Task goal
Beginning with the first line of the data below, extract each line up to and including the one containing "[0x08#8, loByte x, hiByte x]". Copy them exactly and add nothing.

Available data
/-! ### Encoding -/

/-- The bytes of an instruction in address order: opcode bytes, then the immediate, low byte first (R102). -/
def encode : Instr → List Byte
  | .nop => [0x00#8]
  | .ld_BC_n16 x => [0x01#8, loByte x, hiByte x]
  | .ld_mBC_A => [0x02#8]
  | .inc_BC => [0x03#8]
  | .inc_B => [0x04#8]
  | .dec_B => [0x05#8]
  | .ld_B_n8 x => [0x06#8, x]
  | .rlca => [0x07#8]
  | .ld_ma16_SP x => [0x08#8, loByte x, hiByte x]
  | .add_HL_BC => [0x09#8]
  | .ld_A_mBC => [0x0A#8]
  | .dec_BC => [0x0B#8]
  | .inc_C => [0x0C#8]
  | .dec_C => [0x0D#8]
  | .ld_C_n8 x => [0x0E#8, x]
  | .rrca => [0x0F#8]
  | .stop x => [0x10#8, x]
  | .ld_DE_n16 x => [0x11#8, loByte x, hiByte x]
  | .ld_mDE_A => [0x12#8]
  | .inc_DE => [0x13#8]
  | .inc_D => [0x14#8]
  | .dec_D => [0x15#8]
  | .ld_D_n8 x => [0x16#8, x]
  | .rla => [0x17#8]
  | .jr_e8 x => [0x18#8, x]
  | .add_HL_DE => [0x19#8]
  | .ld_A_mDE => [0x1A#8]
  | .dec_DE => [0x1B#8]
  | .inc_E => [0x1C#8]
  | .dec_E => [0x1D#8]
  | .ld_E_n8 x => [0x1E#8, x]
  | .rra => [0x1F#8]
  | .jr_NZ_e8 x => [0x20#8, x]
  | .ld_HL_n16 x => [0x21#8, loByte x, hiByte x]
  | .ld_mHLinc_A => [0x22#8]
  | .inc_HL => [0x23#8]
  | .inc_H => [0x24#8]
  | .dec_H => [0x25#8]
  | .ld_H_n8 x => [0x26#8, x]
  | .daa => [0x27#8]
  | .jr_Z_e8 x => [0x28#8, x]
  | .add_HL_HL => [0x29#8]
  | .ld_A_mHLinc => [0x2A#8]
  | .dec_HL => [0x2B#8]
  | .inc_L => [0x2C#8]
  | .dec_L => [0x2D#8]
  | .ld_L_n8 x => [0x2E#8, x]
  | .cpl => [0x2F#8]
  | .jr_NC_e8 x => [0x30#8, x]
  | .ld_SP_n16 x => [0x31#8, loByte x, hiByte x]
  | .ld_mHLdec_A => [0x32#8]
  | .inc_SP => [0x33#8]
  | .inc_mHL => [0x34#8]
  | .dec_mHL => [0x35#8]
  | .ld_mHL_n8 x => [0x36#8, x]
  | .scf => [0x37#8]
  | .jr_C_e8 x => [0x38#8, x]
  | .add_HL_SP => [0x39#8]
  | .ld_A_mHLdec => [0x3A#8]
  | .dec_SP => [0x3B#8]
  | .inc_A => [0x3C#8]
  | .dec_A => [0x3D#8]
  | .ld_A_n8 x => [0x3E#8, x]
  | .ccf => [0x3F#8]
  | .ld_B_B => [0x40#8]
  | .ld_B_C => [0x41#8]
  | .ld_B_D => [0x42#8]
  | .ld_B_E => [0x43#8]
  | .ld_B_H => [0x44#8]
  | .ld_B_L => [0x45#8]
  | .ld_B_mHL => [0x46#8]
  | .ld_B_A => [0x47#8]
  | .ld_C_B => [0x48#8]
  | .ld_C_C => [0x49#8]
  | .ld_C_D => [0x4A#8]
  | .ld_C_E => [0x4B#8]
  | .ld_C_H => [0x4C#8]
  | .ld_C_L => [0x4D#8]
  | .ld_C_mHL => [0x4E#8]
  | .ld_C_A => [0x4F#8]
  | .ld_D_B => [0x50#8]
  | .ld_D_C => [0x51#8]
  | .ld_D_D => [0x52#8]
  | .ld_D_E => [0x53#8]
  | .ld_D_H => [0x54#8]
  | .ld_D_L => [0x55#8]
  | .ld_D_mHL => [0x56#8]
  | .ld_D_A => [0x57#8]
  | .ld_E_B => [0x58#8]
  | .ld_E_C => [0x59#8]
  | .ld_E_D => [0x5A#8]
  | .ld_E_E => [0x5B#8]
  | .ld_E_H => [0x5C#8]
  | .ld_E_L => [0x5D#8]
  | .ld_E_mHL => [0x5E#8]
  | .ld_E_A => [0x5F#8]
  | .ld_H_B => [0x60#8]
  | .ld_H_C => [0x61#8]
  | .ld_H_D => [0x62#8]
  | .ld_H_E => [0x63#8]
  | .ld_H_H => [0x64#8]
  | .ld_H_L => [0x65#8]
  | .ld_H_mHL => [0x66#8]
  | .ld_H_A => [0x67#8]
  | .ld_L_B => [0x68#8]
  | .ld_L_C => [0x69#8]
  | .ld_L_D => [0x6A#8]
  | .ld_L_E => [0x6B#8]
  | .ld_L_H => [0x6C#8]
  | .ld_L_L => [0x6D#8]
  | .ld_L_mHL => [0x6E#8]
  | .ld_L_A => [0x6F#8]
  | .ld_mHL_B => [0x70#8]
  | .ld_mHL_C => [0x71#8]
  | .ld_mHL_D => [0x72#8]
  | .ld_mHL_E => [0x73#8]
  | .ld_mHL_H => [0x74#8]
  | .ld_mHL_L => [0x75#8]
  | .halt => [0x76#8]
  | .ld_mHL_A => [0x77#8]
  | .ld_A_B => [0x78#8]
  | .ld_A_C => [0x79#8]
  | .ld_A_D => [0x7A#8]
  | .ld_A_E => [0x7B#8]
  | .ld_A_H => [0x7C#8]
  | .ld_A_L => [0x7D#8]
  | .ld_A_mHL => [0x7E#8]
  | .ld_A_A => [0x7F#8]
  | .add_A_B => [0x80#8]
  | .add_A_C => [0x81#8]
  | .add_A_D => [0x82#8]
  | .add_A_E => [0x83#8]
  | .add_A_H => [0x84#8]
  | .add_A_L => [0x85#8]
  | .add_A_mHL => [0x86#8]
  | .add_A_A => [0x87#8]
  | .adc_A_B => [0x88#8]
  | .adc_A_C => [0x89#8]
  | .adc_A_D => [0x8A#8]
  | .adc_A_E => [0x8B#8]
  | .adc_A_H => [0x8C#8]
  | .adc_A_L => [0x8D#8]
  | .adc_A_mHL => [0x8E#8]
  | .adc_A_A => [0x8F#8]
  | .sub_A_B => [0x90#8]
  | .sub_A_C => [0x91#8]
  | .sub_A_D => [0x92#8]
  | .sub_A_E => [0x93#8]
  | .sub_A_H => [0x94#8]
  | .sub_A_L => [0x95#8]
  | .sub_A_mHL => [0x96#8]
  | .sub_A_A => [0x97#8]
  | .sbc_A_B => [0x98#8]
  | .sbc_A_C => [0x99#8]
  | .sbc_A_D => [0x9A#8]
  | .sbc_A_E => [0x9B#8]
  | .sbc_A_H => [0x9C#8]
  | .sbc_A_L => [0x9D#8]
  | .sbc_A_mHL => [0x9E#8]
  | .sbc_A_A => [0x9F#8]
  | .and_A_B => [0xA0#8]
  | .and_A_C => [0xA1#8]
  | .and_A_D => [0xA2#8]
  | .and_A_E => [0xA3#8]
  | .and_A_H => [0xA4#8]
  | .and_A_L => [0xA5#8]
  | .and_A_mHL => [0xA6#8]
  | .and_A_A => [0xA7#8]
  | .xor_A_B => [0xA8#8]
  | .xor_A_C => [0xA9#8]
  | .xor_A_D => [0xAA#8]
  | .xor_A_E => [0xAB#8]
  | .xor_A_H => [0xAC#8]
  | .xor_A_L => [0xAD#8]
  | .xor_A_mHL => [0xAE#8]
  | .xor_A_A => [0xAF#8]
  | .or_A_B => [0xB0#8]
  | .or_A_C => [0xB1#8]
  | .or_A_D => [0xB2#8]
  | .or_A_E => [0xB3#8]
  | .or_A_H => [0xB4#8]
  | .or_A_L => [0xB5#8]
  | .or_A_mHL => [0xB6#8]
  | .or_A_A => [0xB7#8]
  | .cp_A_B => [0xB8#8]
  | .cp_A_C => [0xB9#8]
  | .cp_A_D => [0xBA#8]
  | .cp_A_E => [0xBB#8]
  | .cp_A_H => [0xBC#8]
  | .cp_A_L => [0xBD#8]
  | .cp_A_mHL => [0xBE#8]
  | .cp_A_A => [0xBF#8]
  | .ret_NZ => [0xC0#8]
  | .pop_BC => [0xC1#8]
  | .jp_NZ_a16 x => [0xC2#8, loByte x, hiByte x]
  | .jp_a16 x => [0xC3#8, loByte x, hiByte x]
  | .call_NZ_a16 x => [0xC4#8, loByte x, hiByte x]
  | .push_BC => [0xC5#8]
  | .add_A_n8 x => [0xC6#8, x]
  | .rst_00 => [0xC7#8]
  | .ret_Z => [0xC8#8]
  | .ret => [0xC9#8]
  | .jp_Z_a16 x => [0xCA#8, loByte x, hiByte x]
  | .call_Z_a16 x => [0xCC#8, loByte x, hiByte x]
  | .call_a16 x => [0xCD#8, loByte x, hiByte x]
  | .adc_A_n8 x => [0xCE#8, x]
  | .rst_08 => [0xCF#8]
  | .ret_NC => [0xD0#8]
  | .pop_DE => [0xD1#8]
  | .jp_NC_a16 x => [0xD2#8, loByte x, hiByte x]
  | .unrecognized_D3 => [0xD3#8]
  | .call_NC_a16 x => [0xD4#8, loByte x, hiByte x]
  | .push_DE => [0xD5#8]
  | .sub_A_n8 x => [0xD6#8, x]
  | .rst_10 => [0xD7#8]
  | .ret_C => [0xD8#8]
  | .reti => [0xD9#8]
  | .jp_C_a16 x => [0xDA#8, loByte x, hiByte x]
  | .unrecognized_DB => [0xDB#8]
  | .call_C_a16 x => [0xDC#8, loByte x, hiByte x]
  | .unrecognized_DD => [0xDD#8]
  | .sbc_A_n8 x => [0xDE#8, x]
  | .rst_18 => [0xDF#8]
  | .ldh_ma8_A x => [0xE0#8, x]
  | .pop_HL => [0xE1#8]
  | .ld_mC_A => [0xE2#8]
  | .unrecognized_E3 => [0xE3#8]
  | .unrecognized_E4 => [0xE4#8]
  | .push_HL => [0xE5#8]
  | .and_A_n8 x => [0xE6#8, x]
  | .rst_20 => [0xE7#8]
  | .add_SP_e8 x => [0xE8#8, x]
  | .jp_HL => [0xE9#8]
  | .ld_ma16_A x => [0xEA#8, loByte x, hiByte x]
  | .unrecognized_EB => [0xEB#8]
  | .unrecognized_EC => [0xEC#8]
  | .unrecognized_ED => [0xED#8]
  | .xor_A_n8 x => [0xEE#8, x]
  | .rst_28 => [0xEF#8]
  | .ldh_A_ma8 x => [0xF0#8, x]
  | .pop_AF => [0xF1#8]
  | .ld_A_mC => [0xF2#8]
  | .di => [0xF3#8]
  | .unrecognized_F4 => [0xF4#8]
  | .push_AF => [0xF5#8]
  | .or_A_n8 x => [0xF6#8, x]
  | .rst_30 => [0xF7#8]
  | .ld_HL_SPe8 x => [0xF8#8, x]
  | .ld_SP_HL => [0xF9#8]
  | .ld_A_ma16 x => [0xFA#8, loByte x, hiByte x]
  | .ei => [0xFB#8]
  | .unrecognized_FC => [0xFC#8]
  | .unrecognized_FD => [0xFD#8]
  | .cp_A_n8 x => [0xFE#8, x]
  | .rst_38 => [0xFF#8]
  | .rlc_B => [0xCB#8, 0x00#8]
  | .rlc_C => [0xCB#8, 0x01#8]
  | .rlc_D => [0xCB#8, 0x02#8]
  | .rlc_E => [0xCB#8, 0x03#8]
  | .rlc_H => [0xCB#8, 0x04#8]
  | .rlc_L => [0xCB#8, 0x05#8]
  | .rlc_mHL => [0xCB#8, 0x06#8]
  | .rlc_A => [0xCB#8, 0x07#8]
  | .rrc_B => [0xCB#8, 0x08#8]
  | .rrc_C => [0xCB#8, 0x09#8]
  | .rrc_D => [0xCB#8, 0x0A#8]
  | .rrc_E => [0xCB#8, 0x0B#8]
  | .rrc_H => [0xCB#8, 0x0C#8]
  | .rrc_L => [0xCB#8, 0x0D#8]
  | .rrc_mHL => [0xCB#8, 0x0E#8]
  | .rrc_A => [0xCB#8, 0x0F#8]
  | .rl_B => [0xCB#8, 0x10#8]
  | .rl_C => [0xCB#8, 0x11#8]
  | .rl_D => [0xCB#8, 0x12#8]
  | .rl_E => [0xCB#8, 0x13#8]
  | .rl_H => [0xCB#8, 0x14#8]
  | .rl_L => [0xCB#8, 0x15#8]
  | .rl_mHL => [0xCB#8, 0x16#8]
  | .rl_A => [0xCB#8, 0x17#8]
  | .rr_B => [0xCB#8, 0x18#8]
  | .rr_C => [0xCB#8, 0x19#8]
  | .rr_D => [0xCB#8, 0x1A#8]
  | .rr_E => [0xCB#8, 0x1B#8]
  | .rr_H => [0xCB#8, 0x1C#8]
  | .rr_L => [0xCB#8, 0x1D#8]
  | .rr_mHL => [0xCB#8, 0x1E#8]
  | .rr_A => [0xCB#8, 0x1F#8]
  | .sla_B => [0xCB#8, 0x20#8]
  | .sla_C => [0xCB#8, 0x21#8]
  | .sla_D => [0xCB#8, 0x22#8]
  | .sla_E => [0xCB#8, 0x23#8]
  | .sla_H => [0xCB#8, 0x24#8]
  | .sla_L => [0xCB#8, 0x25#8]
  | .sla_mHL => [0xCB#8, 0x26#8]
  | .sla_A => [0xCB#8, 0x27#8]
  | .sra_B => [0xCB#8, 0x28#8]
  | .sra_C => [0xCB#8, 0x29#8]
  | .sra_D => [0xCB#8, 0x2A#8]
  | .sra_E => [0xCB#8, 0x2B#8]
  | .sra_H => [0xCB#8, 0x2C#8]
  | .sra_L => [0xCB#8, 0x2D#8]
  | .sra_mHL => [0xCB#8, 0x2E#8]
  | .sra_A => [0xCB#8, 0x2F#8]
  | .swap_B => [0xCB#8, 0x30#8]
  | .swap_C => [0xCB#8, 0x31#8]
  | .swap_D => [0xCB#8, 0x32#8]
  | .swap_E => [0xCB#8, 0x33#8]
  | .swap_H => [0xCB#8, 0x34#8]
  | .swap_L => [0xCB#8, 0x35#8]
  | .swap_mHL => [0xCB#8, 0x36#8]
  | .swap_A => [0xCB#8, 0x37#8]
  | .srl_B => [0xCB#8, 0x38#8]
  | .srl_C => [0xCB#8, 0x39#8]
  | .srl_D => [0xCB#8, 0x3A#8]
  | .srl_E => [0xCB#8, 0x3B#8]
  | .srl_H => [0xCB#8, 0x3C#8]
  | .srl_L => [0xCB#8, 0x3D#8]
  | .srl_mHL => [0xCB#8, 0x3E#8]
  | .srl_A => [0xCB#8, 0x3F#8]
  | .bit_0_B => [0xCB#8, 0x40#8]
  | .bit_0_C => [0xCB#8, 0x41#8]
  | .bit_0_D => [0xCB#8, 0x42#8]
  | .bit_0_E => [0xCB#8, 0x43#8]
  | .bit_0_H => [0xCB#8, 0x44#8]
  | .bit_0_L => [0xCB#8, 0x45#8]
  | .bit_0_mHL => [0xCB#8, 0x46#8]
  | .bit_0_A => [0xCB#8, 0x47#8]
  | .bit_1_B => [0xCB#8, 0x48#8]
  | .bit_1_C => [0xCB#8, 0x49#8]
  | .bit_1_D => [0xCB#8, 0x4A#8]
  | .bit_1_E => [0xCB#8, 0x4B#8]
  | .bit_1_H => [0xCB#8, 0x4C#8]
  | .bit_1_L => [0xCB#8, 0x4D#8]
  | .bit_1_mHL => [0xCB#8, 0x4E#8]
  | .bit_1_A => [0xCB#8, 0x4F#8]
  | .bit_2_B => [0xCB#8, 0x50#8]
  | .bit_2_C => [0xCB#8, 0x51#8]
  | .bit_2_D => [0xCB#8, 0x52#8]
  | .bit_2_E => [0xCB#8, 0x53#8]
  | .bit_2_H => [0xCB#8, 0x54#8]
  | .bit_2_L => [0xCB#8, 0x55#8]
  | .bit_2_mHL => [0xCB#8, 0x56#8]
  | .bit_2_A => [0xCB#8, 0x57#8]
  | .bit_3_B => [0xCB#8, 0x58#8]
  | .bit_3_C => [0xCB#8, 0x59#8]
  | .bit_3_D => [0xCB#8, 0x5A#8]
  | .bit_3_E => [0xCB#8, 0x5B#8]
  | .bit_3_H => [0xCB#8, 0x5C#8]
  | .bit_3_L => [0xCB#8, 0x5D#8]
  | .bit_3_mHL => [0xCB#8, 0x5E#8]
  | .bit_3_A => [0xCB#8, 0x5F#8]
  | .bit_4_B => [0xCB#8, 0x60#8]
  | .bit_4_C => [0xCB#8, 0x61#8]
  | .bit_4_D => [0xCB#8, 0x62#8]
  | .bit_4_E => [0xCB#8, 0x63#8]
  | .bit_4_H => [0xCB#8, 0x64#8]
  | .bit_4_L => [0xCB#8, 0x65#8]
  | .bit_4_mHL => [0xCB#8, 0x66#8]
  | .bit_4_A => [0xCB#8, 0x67#8]
  | .bit_5_B => [0xCB#8, 0x68#8]
  | .bit_5_C => [0xCB#8, 0x69#8]
  | .bit_5_D => [0xCB#8, 0x6A#8]
  | .bit_5_E => [0xCB#8, 0x6B#8]
  | .bit_5_H => [0xCB#8, 0x6C#8]
  | .bit_5_L => [0xCB#8, 0x6D#8]
  | .bit_5_mHL => [0xCB#8, 0x6E#8]
  | .bit_5_A => [0xCB#8, 0x6F#8]
  | .bit_6_B => [0xCB#8, 0x70#8]
  | .bit_6_C => [0xCB#8, 0x71#8]
  | .bit_6_D => [0xCB#8, 0x72#8]
  | .bit_6_E => [0xCB#8, 0x73#8]
  | .bit_6_H => [0xCB#8, 0x74#8]
  | .bit_6_L => [0xCB#8, 0x75#8]
  | .bit_6_mHL => [0xCB#8, 0x76#8]
  | .bit_6_A => [0xCB#8, 0x77#8]
  | .bit_7_B => [0xCB#8, 0x78#8]
  | .bit_7_C => [0xCB#8, 0x79#8]
  | .bit_7_D => [0xCB#8, 0x7A#8]
  | .bit_7_E => [0xCB#8, 0x7B#8]
  | .bit_7_H => [0xCB#8, 0x7C#8]
  | .bit_7_L => [0xCB#8, 0x7D#8]
  | .bit_7_mHL => [0xCB#8, 0x7E#8]
  | .bit_7_A => [0xCB#8, 0x7F#8]
  | .res_0_B => [0xCB#8, 0x80#8]
  | .res_0_C => [0xCB#8, 0x81#8]
  | .res_0_D => [0xCB#8, 0x82#8]
  | .res_0_E => [0xCB#8, 0x83#8]
  | .res_0_H => [0xCB#8, 0x84#8]
  | .res_0_L => [0xCB#8, 0x85#8]
  | .res_0_mHL => [0xCB#8, 0x86#8]
  | .res_0_A => [0xCB#8, 0x87#8]
  | .res_1_B => [0xCB#8, 0x88#8]
  | .res_1_C => [0xCB#8, 0x89#8]
  | .res_1_D => [0xCB#8, 0x8A#8]
  | .res_1_E => [0xCB#8, 0x8B#8]
  | .res_1_H => [0xCB#8, 0x8C#8]
  | .res_1_L => [0xCB#8, 0x8D#8]
  | .res_1_mHL => [0xCB#8, 0x8E#8]
  | .res_1_A => [0xCB#8, 0x8F#8]
  | .res_2_B => [0xCB#8, 0x90#8]
  | .res_2_C => [0xCB#8, 0x91#8]
  | .res_2_D => [0xCB#8, 0x92#8]
  | .res_2_E => [0xCB#8, 0x93#8]
  | .res_2_H => [0xCB#8, 0x94#8]
  | .res_2_L => [0xCB#8, 0x95#8]
  | .res_2_mHL => [0xCB#8, 0x96#8]
  | .res_2_A => [0xCB#8, 0x97#8]
  | .res_3_B => [0xCB#8, 0x98#8]
  | .res_3_C => [0xCB#8, 0x99#8]
  | .res_3_D => [0xCB#8, 0x9A#8]
  | .res_3_E => [0xCB#8, 0x9B#8]
  | .res_3_H => [0xCB#8, 0x9C#8]
  | .res_3_L => [0xCB#8, 0x9D#8]
  | .res_3_mHL => [0xCB#8, 0x9E#8]
  | .res_3_A => [0xCB#8, 0x9F#8]
  | .res_4_B => [0xCB#8, 0xA0#8]
  | .res_4_C => [0xCB#8, 0xA1#8]
  | .res_4_D => [0xCB#8, 0xA2#8]
  | .res_4_E => [0xCB#8, 0xA3#8]
  | .res_4_H => [0xCB#8, 0xA4#8]
  | .res_4_L => [0xCB#8, 0xA5#8]
  | .res_4_mHL => [0xCB#8, 0xA6#8]
  | .res_4_A => [0xCB#8, 0xA7#8]
  | .res_5_B => [0xCB#8, 0xA8#8]
  | .res_5_C => [0xCB#8, 0xA9#8]
  | .res_5_D => [0xCB#8, 0xAA#8]
  | .res_5_E => [0xCB#8, 0xAB#8]
  | .res_5_H => [0xCB#8, 0xAC#8]
  | .res_5_L => [0xCB#8, 0xAD#8]
  | .res_5_mHL => [0xCB#8, 0xAE#8]
  | .res_5_A => [0xCB#8, 0xAF#8]
  | .res_6_B => [0xCB#8, 0xB0#8]
  | .res_6_C => [0xCB#8, 0xB1#8]
  | .res_6_D => [0xCB#8, 0xB2#8]
  | .res_6_E => [0xCB#8, 0xB3#8]
  | .res_6_H => [0xCB#8, 0xB4#8]
  | .res_6_L => [0xCB#8, 0xB5#8]
  | .res_6_mHL => [0xCB#8, 0xB6#8]
  | .res_6_A => [0xCB#8, 0xB7#8]
  | .res_7_B => [0xCB#8, 0xB8#8]
  | .res_7_C => [0xCB#8, 0xB9#8]
  | .res_7_D => [0xCB#8, 0xBA#8]
  | .res_7_E => [0xCB#8, 0xBB#8]
  | .res_7_H => [0xCB#8, 0xBC#8]
  | .res_7_L => [0xCB#8, 0xBD#8]
  | .res_7_mHL => [0xCB#8, 0xBE#8]
  | .res_7_A => [0xCB#8, 0xBF#8]
  | .set_0_B => [0xCB#8, 0xC0#8]
  | .set_0_C => [0xCB#8, 0xC1#8]
  | .set_0_D => [0xCB#8, 0xC2#8]
  | .set_0_E => [0xCB#8, 0xC3#8]
  | .set_0_H => [0xCB#8, 0xC4#8]
  | .set_0_L => [0xCB#8, 0xC5#8]
  | .set_0_mHL => [0xCB#8, 0xC6#8]
  | .set_0_A => [0xCB#8, 0xC7#8]
  | .set_1_B => [0xCB#8, 0xC8#8]
  | .set_1_C => [0xCB#8, 0xC9#8]
  | .set_1_D => [0xCB#8, 0xCA#8]
  | .set_1_E => [0xCB#8, 0xCB#8]
  | .set_1_H => [0xCB#8, 0xCC#8]
  | .set_1_L => [0xCB#8, 0xCD#8]
  | .set_1_mHL => [0xCB#8, 0xCE#8]
  | .set_1_A => [0xCB#8, 0xCF#8]
  | .set_2_B => [0xCB#8, 0xD0#8]
  | .set_2_C => [0xCB#8, 0xD1#8]
  | .set_2_D => [0xCB#8, 0xD2#8]
  | .set_2_E => [0xCB#8, 0xD3#8]
  | .set_2_H => [0xCB#8, 0xD4#8]
  | .set_2_L => [0xCB#8, 0xD5#8]
  | .set_2_mHL => [0xCB#8, 0xD6#8]
  | .set_2_A => [0xCB#8, 0xD7#8]
  | .set_3_B => [0xCB#8, 0xD8#8]
  | .set_3_C => [0xCB#8, 0xD9#8]
  | .set_3_D => [0xCB#8, 0xDA#8]
  | .set_3_E => [0xCB#8, 0xDB#8]
  | .set_3_H => [0xCB#8, 0xDC#8]
  | .set_3_L => [0xCB#8, 0xDD#8]
  | .set_3_mHL => [0xCB#8, 0xDE#8]
  | .set_3_A => [0xCB#8, 0xDF#8]
  | .set_4_B => [0xCB#8, 0xE0#8]
  | .set_4_C => [0xCB#8, 0xE1#8]
  | .set_4_D => [0xCB#8, 0xE2#8]
  | .set_4_E => [0xCB#8, 0xE3#8]
  | .set_4_H => [0xCB#8, 0xE4#8]
  | .set_4_L => [0xCB#8, 0xE5#8]
  | .set_4_mHL => [0xCB#8, 0xE6#8]
  | .set_4_A => [0xCB#8, 0xE7#8]
  | .set_5_B => [0xCB#8, 0xE8#8]
  | .set_5_C => [0xCB#8, 0xE9#8]
  | .set_5_D => [0xCB#8, 0xEA#8]
  | .set_5_E => [0xCB#8, 0xEB#8]
  | .set_5_H => [0xCB#8, 0xEC#8]
  | .set_5_L => [0xCB#8, 0xED#8]
  | .set_5_mHL => [0xCB#8, 0xEE#8]
  | .set_5_A => [0xCB#8, 0xEF#8]
  | .set_6_B => [0xCB#8, 0xF0#8]
  | .set_6_C => [0xCB#8, 0xF1#8]
  | .set_6_D => [0xCB#8, 0xF2#8]
  | .set_6_E => [0xCB#8, 0xF3#8]
  | .set_6_H => [0xCB#8, 0xF4#8]
  | .set_6_L => [0xCB#8, 0xF5#8]
  | .set_6_mHL => [0xCB#8, 0xF6#8]
  | .set_6_A => [0xCB#8, 0xF7#8]
  | .set_7_B => [0xCB#8, 0xF8#8]
  | .set_7_C => [0xCB#8, 0xF9#8]
  | .set_7_D => [0xCB#8, 0xFA#8]
  | .set_7_E => [0xCB#8, 0xFB#8]
  | .set_7_H => [0xCB#8, 0xFC#8]
  | .set_7_L => [0xCB#8, 0xFD#8]
  | .set_7_mHL => [0xCB#8, 0xFE#8]
  | .set_7_A => [0xCB#8, 0xFF#8]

Expected answer
/-! ### Encoding -/

/-- The bytes of an instruction in address order: opcode bytes, then the immediate, low byte first (R102). -/
def encode : Instr → List Byte
  | .nop => [0x00#8]
  | .ld_BC_n16 x => [0x01#8, loByte x, hiByte x]
  | .ld_mBC_A => [0x02#8]
  | .inc_BC => [0x03#8]
  | .inc_B => [0x04#8]
  | .dec_B => [0x05#8]
  | .ld_B_n8 x => [0x06#8, x]
  | .rlca => [0x07#8]
  | .ld_ma16_SP x => [0x08#8, loByte x, hiByte x]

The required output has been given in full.